Le seul univers connu et imaginable d’un garçonnet de 5 ans se résume à la chambre dans laquelle il est né, en compagnie de sa mère qui y est depuis 8 ans. Hormis la télé, sa seule source d’inspiration, de savoir, de valeurs, d’illusions, de prison mentale autant que de beauté et de créativité, sont les histoires qu’elle lui raconte, les fables qu’elle lui sert sur la vie pour ne pas qu’ils sombrent tous deux, autant que les terribles vérités quand elles sont nécessaires.
Bien qu’inspiré de l’affaire Fritzl, l’enjeu essentiel de ce film irlando-canadien, une fois acquise leur accession au monde extérieur, converge vers l’apprentissage effrayant de la liberté pour la gamin d’une part, et d’autre part vers la plus difficile traversée post-traumatique de la mère. Le thème mythique de la caverne de Platon constitue la clef de voûte de ce drame psychologique sentimental, appliqué particulièrement à l’enfant bien sûr, dont le formatage encore rattrapable lui permet de plonger dans un univers inconnu, où chaque objet, notion de distance, de temps, de sensorialité ou de la moindre relation humaine, se heurte d’abord à l’incompréhension la plus totale.

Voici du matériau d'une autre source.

-- ==== Sys2Proof/Laws/Ops.lean ====
section
/-! SUPPORT. What each shared operation does, said once: bitmaps, the dictionary, the flash, and per operation on the package the parts it
leaves alone. -/

set_option linter.unusedTactic false
set_option linter.unnecessarySeqFocus false
set_option linter.unusedSimpArgs false

namespace Sys2Proof.Machine

/-! ### Bitmaps -/

@[simp] theorem bitOf_setBitTo_self (v i : Nat) (on : Bool) : bitOf (setBitTo v i on) i = on := by
  unfold bitOf setBitTo
  split
  · assumption
  · next h => rw [Nat.testBit_xor, Nat.testBit_two_pow_self]; revert h; cases v.testBit i <;> cases on <;> simp

theorem bitOf_setBitTo_other (v i j : Nat) (on : Bool) (h : i ≠ j) : bitOf (setBitTo v i on) j = bitOf v j := by
  unfold bitOf setBitTo
  split
  · rfl
  · rw [Nat.testBit_xor, Nat.testBit_two_pow_of_ne h, Bool.xor_false]

/-! ### The dictionary -/

namespace Dict

theorem find_erase_self (k : Nat) : ∀ d, find k (erase k d) = none
  | [] => rfl
  | (j, w) :: t => by
    by_cases h : j = k
    · simp [erase, h, find_erase_self k t]
    · simp [erase, find, h, find_erase_self k t]

theorem find_erase_other {k l : Nat} (h : l ≠ k) : ∀ d, find l (erase k d) = find l d
  | [] => rfl
  | (j, w) :: t => by
    by_cases e : j = k
    · have : j ≠ l := fun x => h (x.symm.trans e)
      simp [erase, e, find, find_erase_other h t, Ne.symm h]
    · by_cases f : j = l
      · simp [erase, find, f, h]
      · simp [erase, find, e, f, find_erase_other h t]

theorem find_insert_self (k : Nat) (v : Int) : ∀ d, find k (insert k v d) = some v
  | [] => by simp [insert, find]
  | (j, w) :: t => by
    by_cases e : j = k
    · simp [insert, find, e]
    · by_cases f : k < j
      · simp [insert, find, e, f]
      · simp [insert, find, e, f, find_insert_self k v t]

theorem find_insert_other {k l : Nat} (v : Int) (h : l ≠ k) : ∀ d, find l (insert k v d) = find l d
  | [] => by simp [insert, find, Ne.symm h]
  | (j, w) :: t => by
    by_cases e : j = k
    · simp [insert, find, e, Ne.symm h]
    · by_cases f : k < j
      · simp [insert, find, e, f, Ne.symm h]
      · by_cases g : j = l
        · simp [insert, find, g, h, show ¬ k < l from g ▸ f]
        · simp [insert, find, e, f, g, find_insert_other v h t]

/-- A value put is read back. -/
@[simp] theorem get_put_self (k : Nat) (v : Int) (d) : get k (put k v d) = v := by
  unfold get put
  split
  · next h => simp [find_erase_self, h]
  · simp [find_insert_self]

/-- Putting a value leaves every other key alone. -/
theorem get_put_other {k l : Nat} (v : Int) (h : l ≠ k) (d) : get l (put k v d) = get l d := by
  unfold get put
  split
  · simp [find_erase_other h]
  · simp [find_insert_other v h]

/-- Every key listed from k on. -/
def above (k : Nat) (d : List (Nat × Int)) : Prop := ∀ e ∈ d, k < e.1

theorem wf_cons {k : Nat} {v : Int} {t : List (Nat × Int)} :
    wf ((k, v) :: t) = true ↔ v ≠ defaultOf k ∧ above k t ∧ wf t = true := by
  induction t generalizing k v with
  | nil => simp [wf, above]
  | cons a t ih =>
    obtain ⟨j, w⟩ := a
    constructor
    · intro h
      simp only [wf, Bool.and_eq_true, decide_eq_true_eq] at h
      refine ⟨h.1.1, ?_, h.2⟩
      intro e he
      rcases List.mem_cons.1 he with rfl | he
      · exact h.1.2
      · exact h.1.2.trans ((ih.1 h.2).2.1 e he)
    · rintro ⟨a, b, c⟩
      simp only [wf, Bool.and_eq_true, decide_eq_true_eq]
      exact ⟨⟨a, b (j, w) (by simp)⟩, c⟩

theorem mem_erase {k : Nat} {e} : ∀ {d}, e ∈ erase k d → e ∈ d
  | [], h => h
  | (j, w) :: t, h => by
    by_cases g : j = k
    · simp only [erase, g, if_true] at h; exact List.mem_cons_of_mem _ (mem_erase h)
    · simp only [erase, g, if_false, List.mem_cons] at h ⊢
      exact h.imp id mem_erase

theorem erase_wf (k : Nat) : ∀ {d}, wf d = true → wf (erase k d) = true
  | [], h => h
  | (j, w) :: t, h => by
    obtain ⟨a, b, c⟩ := wf_cons.1 h
    by_cases g : j = k
    · simp only [erase, g, if_true]; exact erase_wf k c
    · simp only [erase, g, if_false]
      exact wf_cons.2 ⟨a, fun e he => b e (mem_erase he), erase_wf k c⟩

theorem mem_insert {k : Nat} {v : Int} {e} : ∀ {d}, e ∈ insert k v d → e = (k, v) ∨ e ∈ d
  | [], h => by simpa [insert] using h
  | (j, w) :: t, h => by
    unfold insert at h
    split at h
    · rcases List.mem_cons.1 h with h | h
      · exact .inl h
      · exact .inr (List.mem_cons_of_mem _ h)
    · split at h
      · exact List.mem_cons.1 h
      · rcases List.mem_cons.1 h with h | h
        · exact .inr (h ▸ List.mem_cons_self)
        · exact (mem_insert h).imp id (List.mem_cons_of_mem _)

theorem insert_wf {k : Nat} {v : Int} (n : v ≠ defaultOf k) : ∀ {d}, wf d = true → wf (insert k v d) = true
  | [], _ => by simp [insert, wf, n]
  | (j, w) :: t, h => by
    obtain ⟨a, b, c⟩ := wf_cons.1 h
    unfold insert
    split
    · next e => exact wf_cons.2 ⟨n, e ▸ b, c⟩
    · next e =>
      split
      · next f =>
        refine wf_cons.2 ⟨n, ?_, h⟩
        intro x hx
        rcases List.mem_cons.1 hx with rfl | hx
        · exact f
        · exact f.trans (b x hx)
      · next f =>
        refine wf_cons.2 ⟨a, ?_, insert_wf n c⟩
        intro x hx
        rcases mem_insert hx with rfl | hx
        · exact lt_of_le_of_ne (not_lt.1 f) e
        · exact b x hx

/-- The canonical form survives every put. -/
theorem put_wf (k : Nat) (v : Int) {d} (h : wf d = true) : wf (put k v d) = true := by
  unfold put
  split
  · exact erase_wf k h
  · next n => exact insert_wf n h

/-- The canonical form survives leaving entries out. -/
theorem filter_wf (p : Nat × Int → Bool) : ∀ {d}, wf d = true → wf (d.filter p) = true
  | [], h => h
  | (j, w) :: t, h => by
    obtain ⟨a, b, c⟩ := wf_cons.1 h
    rw [List.filter_cons]
    split
    · exact wf_cons.2 ⟨a, fun e he => b e (List.mem_filter.1 he).1, filter_wf p c⟩
    · exact filter_wf p c

end Dict

/-! ### The flash -/

namespace Flash

theorem wf_cons {k : Nat} {v : Byte} {t : List Host.Cell} :
    wf ((k, v) :: t) = true ↔ k < flashSize ∧ v ≠ erasedByte ∧ (∀ e ∈ t, k < e.1) ∧ wf t = true := by
  induction t generalizing k v with
  | nil => simp [wf]
  | cons a t ih =>
    obtain ⟨j, w⟩ := a
    constructor
    · intro h
      simp only [wf, Bool.and_eq_true, decide_eq_true_eq] at h
      refine ⟨h.1.1.1, h.1.1.2, ?_, h.2⟩
      intro e he
      rcases List.mem_cons.1 he with rfl | he
      · exact h.1.2
      · exact h.1.2.trans ((ih.1 h.2).2.2.1 e he)
    · rintro ⟨a, b, c, d⟩
      simp only [wf, Bool.and_eq_true, decide_eq_true_eq]
      exact ⟨⟨⟨a, b⟩, c (j, w) (by simp)⟩, d⟩

theorem read_below {a : Nat} : ∀ {m : List Host.Cell}, (∀ e ∈ m, a < e.1) → read a m = erasedByte
  | [], _ => rfl
  | (k, v) :: t, h => by
    have := h (k, v) (by simp)
    simp [read, show k ≠ a by simp at this; omega, this]

theorem read_cons_of_lt {a k : Nat} {v : Byte} {t : List Host.Cell} (h : a < k) : read a ((k, v) :: t) = erasedByte := by
  simp [read, h, show k ≠ a by omega]

theorem read_cons_of_gt {a k : Nat} {v : Byte} {t : List Host.Cell} (h : k < a) : read a ((k, v) :: t) = read a t := by
  simp [read, show ¬ a < k by omega, show k ≠ a by omega]

/-- A byte written is read back. -/
theorem read_write_self (a : Nat) (v : Byte) : ∀ {m}, wf m = true → read a (write a v m) = v
  | [], _ => by
    unfold write
    split
    · next h => exact h.symm ▸ rfl
    · simp [read]
  | (k, w) :: t, h => by
    obtain ⟨_, _, c, d⟩ := wf_cons.1 h
    unfold write
    split
    · next e =>
      split
      · next f => exact (read_below (e ▸ c)).trans f.symm
      · simp [read]
    · next e =>
      split
      · next g =>
        split
        · next f => exact (read_cons_of_lt g).trans f.symm
        · simp [read]
      · next g => rw [read_cons_of_gt (by omega)]; exact read_write_self a v d

/-- A write leaves every other byte alone. -/
theorem read_write_other {a b : Nat} (v : Byte) (n : b ≠ a) : ∀ {m}, wf m = true → read b (write a v m) = read b m
  | [], _ => by
    unfold write
    split
    · rfl
    · simp [read, Ne.symm n]
  | (k, w) :: t, h => by
    obtain ⟨_, _, c, d⟩ := wf_cons.1 h
    unfold write
    split
    · next e =>
      subst e
      rcases Nat.lt_or_ge b k with g | g
      · split
        · rw [read_cons_of_lt g, read_below fun e he => g.trans (c e he)]
        · rw [read_cons_of_lt g, read_cons_of_lt g]
      · have : k < b := by omega
        split
        · rw [read_cons_of_gt this]
        · rw [read_cons_of_gt this, read_cons_of_gt this]
    · next e =>
      split
      · next g =>
        split
        · rfl
        · rcases Nat.lt_or_ge b a with f | f
          · rw [read_cons_of_lt f, read_cons_of_lt (f.trans g)]
          · rw [read_cons_of_gt (by omega)]
      · next g =>
        rcases Nat.lt_trichotomy b k with f | f | f
        · rw [read_cons_of_lt f, read_cons_of_lt f]
        · subst f; simp [read]
        · rw [read_cons_of_gt f, read_cons_of_gt f]; exact read_write_other v n d

theorem mem_write {a : Nat} {v : Byte} {e} : ∀ {m}, e ∈ write a v m → e.1 = a ∨ e ∈ m
  | [], h => by
    unfold write at h
    split at h
    · exact absurd h List.not_mem_nil
    · exact .inl (by simp [List.mem_singleton.1 h])
  | (k, w) :: t, h => by
    unfold write at h
    split at h
    · split at h
      · exact .inr (List.mem_cons_of_mem _ h)
      · rcases List.mem_cons.1 h with rfl | h
        · exact .inl rfl
        · exact .inr (List.mem_cons_of_mem _ h)
    · split at h
      · split at h
        · exact .inr h
        · rcases List.mem_cons.1 h with rfl | h
          · exact .inl rfl
          · exact .inr h
      · rcases List.mem_cons.1 h with rfl | h
        · exact .inr List.mem_cons_self
        · exact (mem_write h).imp id (List.mem_cons_of_mem _)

Avec un jeu d’acteurs magnifique, et un brio scénaristique et psychologique intégrant remarquablement les sentiments et une humanité touchante et captivante, cette merveilleuse, cruelle et bouleversante aventure consacre sa première partie à la vie dans la « room », et la seconde dans le quotidien de la surconsommation américaine. Chaque terrain engendre ses illusions, sa perception, son ignorance, ses mensonges ou ses informations, et induit le pouvoir conséquent de fabriquer le monde, avec ses limites, choix et rêves, en révélant effroyablement l’analogie avec laquelle chacun de nous les applique finalement dans le sien.